▶ What you should do: Your job is to return every line of the listing holding the string "trans".

** The data follows **

-- ==== Sys2Proof/Laws/Operands.lean ====
section
/-! SUPPORT. Every operand form and flag computation as an exact number. -/

namespace Sys2Proof.Machine

variable (s : State)

/-- Zero extension of a 12-bit address (R72). -/
@[simp] theorem addressOperand_toNat (nnn : BitVec 12) : (addressOperand nnn).toNat = nnn.toNat := by
  have := nnn.isLt
  simp [addressOperand]
  omega

/-- The target of JP V0, nnn is the exact sum (R139). -/
theorem State.offsetTarget_toNat (nnn : BitVec 12) :
    (s.offsetTarget nnn).toNat = (s.reg v0).toNat + nnn.toNat := by
  have := nnn.isLt
  have := (s.reg v0).isLt
  rw [State.offsetTarget, BitVec.toNat_add, addressOperand_toNat]
  simp
  omega

/-- The glyph address is the exact product and sum (R182). -/
theorem glyphAddress_toNat (v : Byte) : (glyphAddress v).toNat = v.toNat * 5 + 0x050 := by
  have := v.isLt
  simp [glyphAddress, Config.fontBase, BitVec.toNat_add, BitVec.toNat_mul]
  omega

/-- I plus a byte, modulo 2^16 (R181). -/
theorem State.indexSum_toNat (v : Byte) : (s.indexSum v).toNat = (s.i.toNat + v.toNat) % 65536 := by
  have := v.isLt
  simp [State.indexSum, BitVec.toNat_add]

@[simp] theorem decimalDigits_length (v : Byte) : (decimalDigits v).length = 3 := rfl

/-- The pc after a skip (R131). -/
theorem State.skipIf_pc (c : Bool) : (s.skipIf c).pc = if c = true then s.pc + 2 else s.pc := by
  unfold State.skipIf
  split <;> rfl

/-- `flagByte` as a number. -/
theorem flagByte_toNat (b : Bool) : (flagByte b).toNat = if b then 1 else 0 := by
  cases b <;> rfl

theorem carryOut_iff (a b : Byte) : carryOut a b = true ↔ 255 < a.toNat + b.toNat := by simp [carryOut]
theorem noBorrow_iff (a b : Byte) : noBorrow a b = true ↔ b.toNat < a.toNat := by simp [noBorrow]

/-- The bit a right shift shifts out, as a number (R159). -/
theorem shiftedOutRight_toNat (b : Byte) : (flagByte (shiftedOutRight b)).toNat = b.toNat % 2 := by
  rw [flagByte_toNat, shiftedOutRight, BitVec.getLsbD, Nat.testBit_zero]
  rcases Nat.mod_two_eq_zero_or_one b.toNat with h | h <;> simp [h]

/-- The bit a left shift shifts out, as a number (R161). -/
theorem shiftedOutLeft_toNat (b : Byte) : (flagByte (shiftedOutLeft b)).toNat = b.toNat / 128 := by
  have := b.isLt
  rw [flagByte_toNat, shiftedOutLeft, BitVec.getLsbD, Nat.testBit_eq_decide_div_mod_eq]
  simp only [decide_eq_true_eq]
  split <;> omega

end Sys2Proof.Machine
end

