theorem execLdVxK_mapUnread (x : Reg) :
    execLdVxK x (s.mapUnread f g) = mapNext (State.mapUnread f g) (execLdVxK x s) := by
  rw [execLdVxK, execLdVxK, State.lowestKey_mapUnread]
  cases s.lowestKey <;> rfl

theorem execLdB_mapUnread (x : Reg) :
    execLdB x (s.mapUnread f g) = mapNext (State.mapUnread f g) (execLdB x s) := by
  rw [execLdB, execLdB, State.indexOutOfBounds_mapUnread]
  cases s.indexOutOfBounds 3 with
  | some a => rfl
  | none => exact congrArg Host.Outcome.next (s.storeBytes_mapUnread f g _ _)

theorem execStoreRegs_mapUnread (x : Reg) :
    execStoreRegs x (s.mapUnread f g) = mapNext (State.mapUnread f g) (execStoreRegs x s) := by
  rw [execStoreRegs, execStoreRegs, State.indexOutOfBounds_mapUnread]
  cases s.indexOutOfBounds (x.val + 1) with
  | some a => rfl
  | none => exact congrArg Host.Outcome.next (s.storeBytes_mapUnread f g _ _)

theorem execLoadRegs_mapUnread (x : Reg) :
    execLoadRegs x (s.mapUnread f g) = mapNext (State.mapUnread f g) (execLoadRegs x s) := by
  rw [execLoadRegs, execLoadRegs, State.indexOutOfBounds_mapUnread]
  cases s.indexOutOfBounds (x.val + 1) with
  | some a => rfl
  | none => exact congrArg Host.Outcome.next (s.setRegsFrom_mapUnread f g _ _)

/-- An instruction that writes neither the stack nor ST does the same whatever ST and the dead slots hold. -/
theorem exec_mapUnread (hlive : KeepsLiveSlots g s) (hi : writesStackOrSt i = false) :
    exec i (s.mapUnread f g) = mapNext (State.mapUnread f g) (exec i s) := by
  cases i with
  | call nnn | ldStVx x => cases hi
  | ret => exact execRet_mapUnread f g s hlive
  | seByte x nn | sneByte x nn | seReg x y | sneReg x y =>
    exact congrArg Host.Outcome.next (s.skipIf_mapUnread f g _)
  | drw x y n => exact execDrw_mapUnread f g s x y n
  | skp x => exact execSkp_mapUnread f g s x
  | sknp x => exact execSknp_mapUnread f g s x
  | ldVxK x => exact execLdVxK_mapUnread f g s x
  | ldB x => exact execLdB_mapUnread f g s x
  | storeRegs x => exact execStoreRegs_mapUnread f g s x
  | loadRegs x => exact execLoadRegs_mapUnread f g s x
  | _ => rfl

end

end Sys2Proof.Machine

/-! ## The step of a running block, phase by phase (R90 to R94) -/

namespace Sys2Proof.Machine

variable {s t u : State} {i : Instr}

section

variable (hrun : s.status = .running)
include hrun

theorem step_eq_runCycle : step s = runCycle s := by
  rw [step, stepBlock, hrun]

theorem step_of_fetch_beyond {a : Nat} (hfetch : s.fetchOutOfBounds = some a) :
    step s = .next (s.takeFault .outOfBoundsAccess s.pc none (some a)) := by
  rw [step_eq_runCycle hrun, runCycle, hfetch]

theorem step_of_fetch (hfetch : s.fetchOutOfBounds = none) : step s = runWord s.fetchedWord s := by
  rw [step_eq_runCycle hrun, runCycle, hfetch]

theorem step_of_decoded (hfetch : s.fetchOutOfBounds = none) (hword : decodeWord s.fetchedWord = .ok i) :
    step s = completeStep (exec i s.advance) := by
  rw [step_of_fetch hrun hfetch, runWord, hword]

theorem step_of_rejected {e : IllegalWord} (hfetch : s.fetchOutOfBounds = none)
    (hword : decodeWord s.fetchedWord = .error e) : step s = rejectWord e s.fetchedWord s := by
  rw [step_of_fetch hrun hfetch, runWord, hword]

end

section

variable {f : Byte → Byte} {g : Vector Word 16 → Vector Word 16} {R : State → State → Prop}

/-- The end of a step keeps a relation that the tick keeps, between states that both run or have both faulted (R95, R96). -/
theorem finish_related {s s' : State} (hstatus : s'.status = s.status) (hsame : R s s') (htick : R s.tick s'.tick) :
    R s.finish s'.finish := by
  cases hs : s.status with
  | running => rwa [State.finish_running hs, State.finish_running (hstatus.trans hs)]
  | faulted rec => rwa [State.finish_faulted hs, State.finish_faulted (hstatus.trans hs)]
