-- ==== Sys2Proof/Laws/State.lean ====
section
/-! SUPPORT. One lemma per field and update of State, so that no later proof unfolds a record update. -/

namespace Sys2Proof.Machine

section Updates

variable (s : State) (b : Byte) (r : Response) (f : DecodeFault) (off : Nat) (p : Phase)
variable (rs : List Request) (q : Request) (m : Memory) (n : Nat)

@[simp] theorem State.append_offw : (s.append b).offw = s.offw := rfl
@[simp] theorem State.append_outbuf : (s.append b).outbuf = s.outbuf.write s.outlen b := rfl
@[simp] theorem State.append_outlen : (s.append b).outlen = s.outlen + 1 := rfl
@[simp] theorem State.append_inseq : (s.append b).inseq = s.inseq := rfl
@[simp] theorem State.append_len : (s.append b).len = s.len := rfl
@[simp] theorem State.append_requests : (s.append b).requests = s.requests := rfl
@[simp] theorem State.append_phase : (s.append b).phase = s.phase := rfl
@[simp] theorem State.append_responses : (s.append b).responses = s.responses := rfl

@[simp] theorem State.respond_offw : (s.respond r).offw = s.offw := rfl
@[simp] theorem State.respond_outbuf : (s.respond r).outbuf = s.outbuf := rfl
@[simp] theorem State.respond_outlen : (s.respond r).outlen = s.outlen := rfl
@[simp] theorem State.respond_inseq : (s.respond r).inseq = s.inseq := rfl
@[simp] theorem State.respond_len : (s.respond r).len = s.len := rfl
@[simp] theorem State.respond_requests : (s.respond r).requests = s.requests := rfl
@[simp] theorem State.respond_phase : (s.respond r).phase = s.phase := rfl
@[simp] theorem State.respond_responses : (s.respond r).responses = s.responses ++ [r] := rfl

@[simp] theorem State.raise_offw : (s.raise f off).offw = s.offw := rfl
@[simp] theorem State.raise_outbuf : (s.raise f off).outbuf = s.outbuf := rfl
@[simp] theorem State.raise_outlen : (s.raise f off).outlen = s.outlen := rfl
@[simp] theorem State.raise_inseq : (s.raise f off).inseq = s.inseq := rfl
@[simp] theorem State.raise_len : (s.raise f off).len = s.len := rfl
@[simp] theorem State.raise_requests : (s.raise f off).requests = s.requests := rfl
@[simp] theorem State.raise_phase : (s.raise f off).phase = s.phase := rfl
@[simp] theorem State.raise_responses : (s.raise f off).responses = s.responses ++ [.fault f off] := rfl

@[simp] theorem State.withPhase_offw : (s.withPhase p).offw = s.offw := rfl
@[simp] theorem State.withPhase_outbuf : (s.withPhase p).outbuf = s.outbuf := rfl
@[simp] theorem State.withPhase_outlen : (s.withPhase p).outlen = s.outlen := rfl
@[simp] theorem State.withPhase_inseq : (s.withPhase p).inseq = s.inseq := rfl
@[simp] theorem State.withPhase_len : (s.withPhase p).len = s.len := rfl
@[simp] theorem State.withPhase_requests : (s.withPhase p).requests = s.requests := rfl
@[simp] theorem State.withPhase_phase : (s.withPhase p).phase = p := rfl
@[simp] theorem State.withPhase_responses : (s.withPhase p).responses = s.responses := rfl

@[simp] theorem State.withRequests_offw : (s.withRequests rs).offw = s.offw := rfl
@[simp] theorem State.withRequests_outbuf : (s.withRequests rs).outbuf = s.outbuf := rfl
@[simp] theorem State.withRequests_outlen : (s.withRequests rs).outlen = s.outlen := rfl
@[simp] theorem State.withRequests_inseq : (s.withRequests rs).inseq = s.inseq := rfl
@[simp] theorem State.withRequests_len : (s.withRequests rs).len = s.len := rfl
@[simp] theorem State.withRequests_requests : (s.withRequests rs).requests = rs := rfl
@[simp] theorem State.withRequests_phase : (s.withRequests rs).phase = s.phase := rfl
@[simp] theorem State.withRequests_responses : (s.withRequests rs).responses = s.responses := rfl

@[simp] theorem State.withInput_offw : (s.withInput m n).offw = s.offw := rfl
@[simp] theorem State.withInput_outbuf : (s.withInput m n).outbuf = s.outbuf := rfl
@[simp] theorem State.withInput_outlen : (s.withInput m n).outlen = s.outlen := rfl
@[simp] theorem State.withInput_inseq : (s.withInput m n).inseq = m := rfl
@[simp] theorem State.withInput_len : (s.withInput m n).len = n := rfl
@[simp] theorem State.withInput_requests : (s.withInput m n).requests = s.requests := rfl
@[simp] theorem State.withInput_phase : (s.withInput m n).phase = s.phase := rfl
@[simp] theorem State.withInput_responses : (s.withInput m n).responses = s.responses := rfl

@[simp] theorem State.offering_offw : (s.offering q).offw = s.offw := rfl
@[simp] theorem State.offering_outbuf : (s.offering q).outbuf = s.outbuf := rfl
@[simp] theorem State.offering_outlen : (s.offering q).outlen = s.outlen := rfl
@[simp] theorem State.offering_inseq : (s.offering q).inseq = s.inseq := rfl
@[simp] theorem State.offering_len : (s.offering q).len = s.len := rfl
@[simp] theorem State.offering_requests : (s.offering q).requests = q :: s.requests := rfl
@[simp] theorem State.offering_phase : (s.offering q).phase = .idle := rfl
@[simp] theorem State.offering_responses : (s.offering q).responses = s.responses := rfl

@[simp] theorem State.resetCore_offw : (s.resetCore).offw = s.offw := rfl
@[simp] theorem State.resetCore_outbuf : (s.resetCore).outbuf = s.outbuf := rfl
@[simp] theorem State.resetCore_outlen : (s.resetCore).outlen = s.outlen := rfl
@[simp] theorem State.resetCore_inseq : (s.resetCore).inseq = s.inseq := rfl
@[simp] theorem State.resetCore_len : (s.resetCore).len = s.len := rfl
@[simp] theorem State.resetCore_requests : (s.resetCore).requests = s.requests := rfl
@[simp] theorem State.resetCore_phase : (s.resetCore).phase = .idle := rfl
@[simp] theorem State.resetCore_responses : (s.resetCore).responses = s.responses := rfl

end Updates

end Sys2Proof.Machine
end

** End of The data **

▶ Response for this exercise:
  | running => rwa [State.finish_running hs, State.finish_running (hstatus.trans hs)]
  | faulted rec => rwa [State.finish_faulted hs, State.finish_faulted (hstatus.trans hs)]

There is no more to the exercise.